Understanding Gillman’s proof of the Chernoff bound for expander graphs

My question is about Claim 1 in the proof here: Gillman (1993). At the end of the proof, the author says:

The matrix product $ U^\top\sqrt{D^{-1}}(P+(\mathrm{e}^x-1)B(0)-\mu I)\sqrt{D}U$ , which is equal to $ (D’-\mu I)(I+(D’-\mu I)^{-1}(\mathrm{e}^x-1)D’U^\top D_A U)$ , is singular.
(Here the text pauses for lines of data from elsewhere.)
-- ==== Sys2Proof/Tests/Slice0.lean ====
section
/-! SUPPORT.  Tests: an ill-formed term for each check of well-formedness; syllables written out from the layouts
of chapter 5; the worked examples of the spec, one step each; and for each statement with hypotheses, states and
operands that meet them, clause by clause.  The states are State.reset with a few cells written. -/

open Sys2Proof Sys2Proof.Machine Sys2Proof.Safety

set_option linter.unreachableTactic false
set_option linter.unusedTactic false
set_option linter.unnecessarySeqFocus false

namespace Sys2Proof.Tests

set_option Elab.async false

/-- A cell whose listed values and reset values all have a property has it at every instance. -/
theorem every_value (s : State) (f : Fld) (P : Nat → Prop) [DecidablePred P]
    (h : P (f.reset % 2 ^ f.w) ∧ (∀ e ∈ f.special, P (e.2 % 2 ^ f.w)) ∧ ∀ e ∈ Tbl.get [] s.cells f.id, P (e.2 % 2 ^ f.w)) (n : Nat) :
    P (s.rd f n) := by
  have get_of : ∀ (t : Tbl Nat) (d : Nat), P (d % 2 ^ f.w) → (∀ e ∈ t, P (e.2 % 2 ^ f.w)) → P (Tbl.get d t n % 2 ^ f.w) := by
    intro t d hd ht
    induction t with
    | nil => exact hd
    | cons e r ih =>
      obtain ⟨i, a⟩ := e
      simp only [Tbl.get]
      split
      · exact ht _ (List.mem_cons_self ..)
      · exact ih fun x hx => ht x (List.mem_cons_of_mem _ hx)
  exact get_of _ _ (get_of _ _ h.1 h.2.1) h.2.2

/-- Cells whose tables are equal read the same. -/
theorem same_values (s t : State) (l : List Fld) (h : ∀ g ∈ l, Tbl.get [] t.cells g.id = Tbl.get [] s.cells g.id) :
    ∀ g ∈ l, ∀ j, t.rd g j = s.rd g j := by
  intro g hg j
  simp only [State.rd, h g hg]

/-- The commands that the channel's state does not allow. -/
theorem not_allowed (c st : Nat) (h : (c = 1 ∧ st ≠ chALLOCATED) ∨ (c = 2 ∧ st ≠ chACTIVE) ∨ (c = 3 ∧ st ≠ chHELD) ∨
    (c = 4 ∧ st ≠ chARMED ∧ st ≠ chACTIVE ∧ st ≠ chHELD)) : ¬ commandAllowed c st := by
  rcases h with ⟨rfl, h⟩ | ⟨rfl, h⟩ | ⟨rfl, h⟩ | ⟨rfl, h⟩ <;> simpa [commandAllowed] using h
def base (m : Nat) : State := puts State.reset [(F.PMU_MODE_CURRENT, 0, m)]
def regs (b : Nat) : List (Fld × Nat × Nat) := [(I.d, 32 * b, 0xFF00), (I.d, 32 * b + 1, 0xAF39), (I.p, 16 * b + 1, 0x40000040), (I.p, 16 * b + 2, 0x40000080)]
def sg (m : Nat) : State := puts (base mSERVICE) ([(I.cJob, 0, 1), (I.waiting, 0, 0), (F.CLU_STAT_STATE, 0, clRUN), (I.pcb, 0, 0x21000100), (I.cmode, 0, m), (I.cycle, 0, 0xFFFFFFFF)] ++ regs 0)
def sv (m : Nat) : State := puts (base mSERVICE) ([(I.romSt, 0, 3), (I.pcb, 130, 0x20000100), (I.cmode, 130, m)] ++ regs 130)
def staged (i v : Nat) : List (Fld × Nat × Nat) :=
  [(F.CPG_FRAME_STATE, i, fSTAGED), (F.CPG_FRAME_CID, i, 5), (F.CPG_FRAME_VPAGE, i, v), (I.frOwner, i, 1), (I.mapLvl, 16 * 5 + v, 1), (I.mapPage, 16 * 5 + v, 10 + v), (I.pgUse, 10 + v, 16 * 5 + v + 1)]
def view (s : State) : State := { puts s (staged 2 1 ++ staged 9 0 ++ [(F.TSU_T_STAT_STATE, 0, tRUNNING), (I.jCv, 0, 1), (I.jCid, 0, 5), (I.jWs, 0, 3), (F.TSU_T_CTX_CID, 0, 5), (F.TSU_T_CTX_CV, 0, 1),
  (I.p, 0, 0x1040), (I.p, 1, 0x10000040), (I.p, 6, 0x30000100), (I.p, 8, 0x1FFC), (I.p, 9, 0x20000080), (I.p, 14, 0x0008), (F.FUS_PMSGC_RIGHTS, 0, 0xFFFFF)]) with
    mem := [(0x30002040, 0x11), (0x30002041, 0x22), (0x30002044, 0x33), (0x30002046, 0x77)] }
def md (l : List (Nat × Nat)) : State := l.foldl (fun s p => s.writeLE (0x30011000 + p.1) 4 p.2) { view (sg 0) with mem := [] }
def md2 (s : State) (l : List (Nat × Nat)) : State := l.foldl (fun s p => s.writeLE p.1 4 p.2) s
def cw (st cmd : Nat) (l : List (Nat × Nat)) : State := md ([(0, 0x05000000 + cmd * 0x10000), (0x400, 0x04000000 + st), (0x104, 0)] ++ l)
def fb (type dst src epoch seq hops : Nat) (p : List Byte) : List Byte := cwBytes State.reset 0 seq ⟨type, dst, src, epoch, hops, p⟩
def C (l : List (Fld × Nat × Nat)) : State := puts (base mSERVICE) ([(F.CWY_CTRL_RUN, 0, 1), (F.CWY_L_CFG_EN, 0, 1), (F.CWY_L_CFG_EN, 1, 1), (F.SYS_DEVNUM_LOCKED, 0, 1), (F.SYS_DEVNUM_DEVNUM, 0, 3), (F.CWY_EPOCH_EPOCH, 0, 5),
  (F.CWY_L_STAT_STATE, 0, ckHELLO), (F.CWY_L_STAT_STATE, 1, ckUP), (F.CWY_L_STAT_UP, 1, 1), (F.CWY_ROUTE_VALID, 9, 1), (F.CWY_ROUTE_LINK, 9, 1), (F.CWY_ROUTE_VALID, 10, 1), (F.CWY_ROUTE_LINK, 10, 0), (F.TMU_LAT_RX_OVR, 8, 1), (F.CWY_SELECT_INDEX, 4, 1), (F.CWY_SELECT_INDEX, 0, 20), (F.TMU_TB_NS_NS, 0, 123456)] ++ l)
Therefore,

\begin{align*} 1&\leq \lVert (D’-\mu I)^{-1}(\mathrm{e}^x-1)D’U^\top D_A U \rVert_2 \ &\leq \frac{1}{\mu-\lambda_2}(\mathrm{e}^x -1). \end{align*}

(The first inequality uses the continuity of the function $ \lambda_2(y)$ .)
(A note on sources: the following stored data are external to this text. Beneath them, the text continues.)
-- ==== Sys2Proof/Machine/Operands.lean ====
section
/-! DEFINITION. Operand forms: effective addresses (R70), register operands (R341 to R343), addressed bits (R151 to R153),
byte positions (R190, R193), bit arrays (R203), stack frames (R410). -/

namespace Sys2Proof.Machine

/-! ## Effective address (R70 to R72) -/

/-- The address before indirection and indexing: B, X's slot or P, plus the displacement. -/
def directAddr (r : Regs) (m : MemOperand) : Word :=
  (if m.b then r.b else if m.x && !m.i then 0 else r.p) + sext8 m.disp

/-- What indexing adds. -/
def indexOf (r : Regs) (m : MemOperand) : Word := if m.x then r.x else 0

/-- EA: one level of indirection at most, then indexing (R70, R71). P is the address of the instruction, under `EXR` of the
`EXR` (R72). -/
def effAddr (s : State) (m : MemOperand) : Except Fault Word :=
  if m.i then do
    let t ← memRead s (directAddr s.cur m)
    return t + indexOf s.cur m
  else .ok (directAddr s.cur m + indexOf s.cur m)

/-- The word at EA: the operand of the reading memory-reference instructions (R140, R300). -/
def memOperand (s : State) (m : MemOperand) : Except Fault Word := do
  let ea ← effAddr s m
  memRead s ea

/-- One word stored, P advanced. -/
def storeWord (s : State) (addr v : Word) : Except Fault State := do
  let pa ← locate s addr .write
  return (s.physWrite pa v).advance

/-! ## Register operands (R341 to R343) -/

/-- A register operand as it is read: code 0 reads as zero (R341, R403). -/
def Regs.operand (r : Regs) : RegField → Word
  | .code0 => 0
  | .d => r.d
  | .p => r.p
  | .b => r.b
  | .l => r.l
  | .a => r.a
  | .t => r.t
  | .x => r.x

/-- A register written as a destination: code 0 discards (R343). Applied to registers whose P has already passed the
instruction, so that a write of P is the address of the next instruction (R26, R342). -/
def Regs.setDest (r : Regs) (f : RegField) (v : Word) : Regs :=
  match f with
  | .code0 => r
  | .d => { r with d := v }
  | .p => { r with p := v }
  | .b => { r with b := v }
  | .l => { r with l := v }
  | .a => { r with a := v }
  | .t => { r with t := v }
  | .x => { r with x := v }

/-- The source operand `s`: complemented under CM1 (R341). -/
def sourceOperand (r : Regs) (sr : RegField) (cm1 : Bool) : Word :=
  if cm1 then ~~~ r.operand sr else r.operand sr

/-- The destination operand `d`: zero under CLD (R341). -/
def destOperand (r : Regs) (dr : RegField) (cld : Bool) : Word := if cld then 0 else r.operand dr

/-! ## Addressed bits (R151 to R153) -/

/-- The addressed bit: of STS for code 0, else of the register; of P it is a bit of the instruction's address (R151). -/
def Regs.bit (r : Regs) (bn : BitVec 4) (dr : RegField) : Bool :=
  match dr with
  | .code0 => r.sts.getLsbD bn.toNat
  | _ => (r.operand dr).getLsbD bn.toNat

/-- The addressed bit replaced (R152). `old` holds the register as it was read, `r` the registers the result goes into. -/
def Regs.setBit (r : Regs) (old : Regs) (bn : BitVec 4) (dr : RegField) (v : Bool) : Regs :=
  match dr with
  | .code0 => { r with sts := setBitTo r.sts bn.toNat v }
  | _ => r.setDest dr (setBitTo (old.operand dr) bn.toNat v)

/-! ## Bytes and bits in memory -/

/-- The word address of byte `X` of the string at `T` (R190). -/
def byteAddr (start index : Word) : Word := start + (index >>> 1)

/-- Whether a byte index names the right byte (R190). -/
def isRight (index : Word) : Bool := index.getLsbD 0

/-- The word of a bit array that holds the bit of index `i` (R203). -/
def bitArrayAddr (start i : Word) : Word := start + (i >>> 4)

/-- The bit within that word (R203, `BITARRAY_MSB_FIRST`). -/
def bitArrayPos (p : Params) (i : Word) : Nat :=
  if p.bitArrayMsbFirst then 15 - (i.extractLsb' 0 4).toNat else (i.extractLsb' 0 4).toNat

/-! ## Byte descriptors (R193) -/

/-- The width of a descriptor's length field, at most the 15 bits below `lr` (log 23). -/
def lenBits (p : Params) : Nat := min p.byteLenBits 15

/-- The length field of the second descriptor word. -/
def fieldLen (p : Params) (d2 : Word) : Nat := d2.toNat % 2 ^ lenBits p

/-- The linear byte index of the descriptor's position. -/
def byteIndex (d1 d2 : Word) : Nat := 2 * d1.toNat + d2.msb.toNat

/-- The word address of a linear byte index. -/
def indexWord (idx : Nat) : Word := BitVec.ofNat 16 (idx / 2)

/-- Whether a linear byte index names the right byte. -/
def indexRight (idx : Nat) : Bool := decide (idx % 2 = 1)

/-- The first descriptor word advanced to a linear byte index. -/
def advancedD1 (idx : Nat) : Word := indexWord idx

/-- The second descriptor word advanced to a linear byte index with a new length; the bits between are preserved. -/
def advancedD2 (p : Params) (d2 : Word) (idx : Nat) (len : Nat) : Word :=
  setBitTo (BitVec.ofNat 16 (d2.toNat - fieldLen p d2 + len)) 15 (indexRight idx)

/-! ## Physical operands (R62) -/

/-- `PhysRead` of an address an instruction forms, with the check of R63. -/
def physLoad (s : State) (pa : PhysAddr) : Except Fault Word := do
  let pa' ← installed s pa
  return s.physRead pa'

/-- `PhysWrite` to an address an instruction forms, with the check of R63; no register changes. -/
def physStore (s : State) (pa : PhysAddr) (v : Word) : Except Fault State := do
  let pa' ← installed s pa
  return s.physWrite pa' v

/-- `PhysTX`'s address: the bank from T (R316). -/
def txAddr (r : Regs) (off : Word) : PhysAddr := physAddr r.t off

/-- A 3-bit displacement Δ as a word (R101, R225, R316). -/
def deltaWord (delta : BitVec 3) : Word := delta.setWidth 16

/-- The window address of a page-table entry: 177000₈ OR twice the word (R319). -/
def pageTableSlot (w : Word) : Word := 0o177000#16 ||| (w <<< 1)

/-! ## Stack frames (R410) -/

/-- `Frame(b, k)`. -/
def frameAddr (b k : Word) : Word := b - k

end Sys2Proof.Machine
end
I understand why the two expressions at the beginning are equal and I understand the second inequality, but I do not understand the first inequality and also why the matrix product is singular.

Let me provide the definitions so you can avoid reading the whole paper. There is a weighted undirected graph $ G=(V, E, w)$ where $ w_{ij}=0$ if $ \{i,j\}\notin E$ . Denote $ w_i:=\sum_j w_{ij}$ . Let $ P$ denote the transition matrix, so $ P_{ij}:=\frac{w_{ij}}{w_i}$ . Denote by $ \lambda_2$ the second largest eigenvalue of $ P$ and by $ \epsilon:=1-\lambda_2$ the spectral gap. Next, let $ M$ be the weighted adjacency matrix $ M_{ij}:=w_{ij}$ . Let $ A$ be a set of vertices and $ \chi_A$ be an indicator function. Some more definitions are:

\begin{align*} &E_r:=\operatorname{diag}(\mathrm{e}^{r\chi_A}) & &P(r):=PE_r \ &D:=\operatorname{diag}(\frac{1}{w_i}) & &S:=\sqrt{D}M\sqrt{D} \ &S_r:=\sqrt{DE_r}M\sqrt{DE_r} & & B(r):=\frac{1}{\mathrm{e}-1}(P(r+1)-P(r)) \end{align*}

Moreover, since $ S$ is unitarily diagonalizable, there exist a unitary matrix $ U$ and a diagonal matrix $ D’$ such that $ D’=U^\top SU$ . Furthermore, there exists a diagonal matrix $ D_A$ such that $ B(0)=PD_A$ .

Define $ \lambda(r)$ to be the largest eigenvalue of $ P(r)$ and $ \lambda_2(r)$ to be its second largest eigenvalue. As before, $ \epsilon_r := \lambda(r)-\lambda_2(r)$ is the spectral gap.

In Claim 1 the author lets $ 0\leq x\leq r$ be some number. He also defines $ \mu<\lambda(x)$ to be any other eigenvalue of $ P(x)$ . At the end of the proof, we are only interested in $ \mu>\lambda_2$ .

Some other facts are:

\begin{align*} &\lVert D’ \rVert_2 = \lVert D_A \rVert_2 = 1 & &D’=U^\top\sqrt{D^{-1}}P\sqrt{D}U \ &P(0)=P & &\lambda(0)=1 & &\lambda_2(0)=\lambda_2 \ &P=\sqrt{D}S\sqrt{D^{-1}} & &P(r)=\sqrt{DE_r^{-1}}S_r\sqrt{E_rD^{-1}} \end{align*}

I hope I didn’t miss anything relevant. Thank you for your help.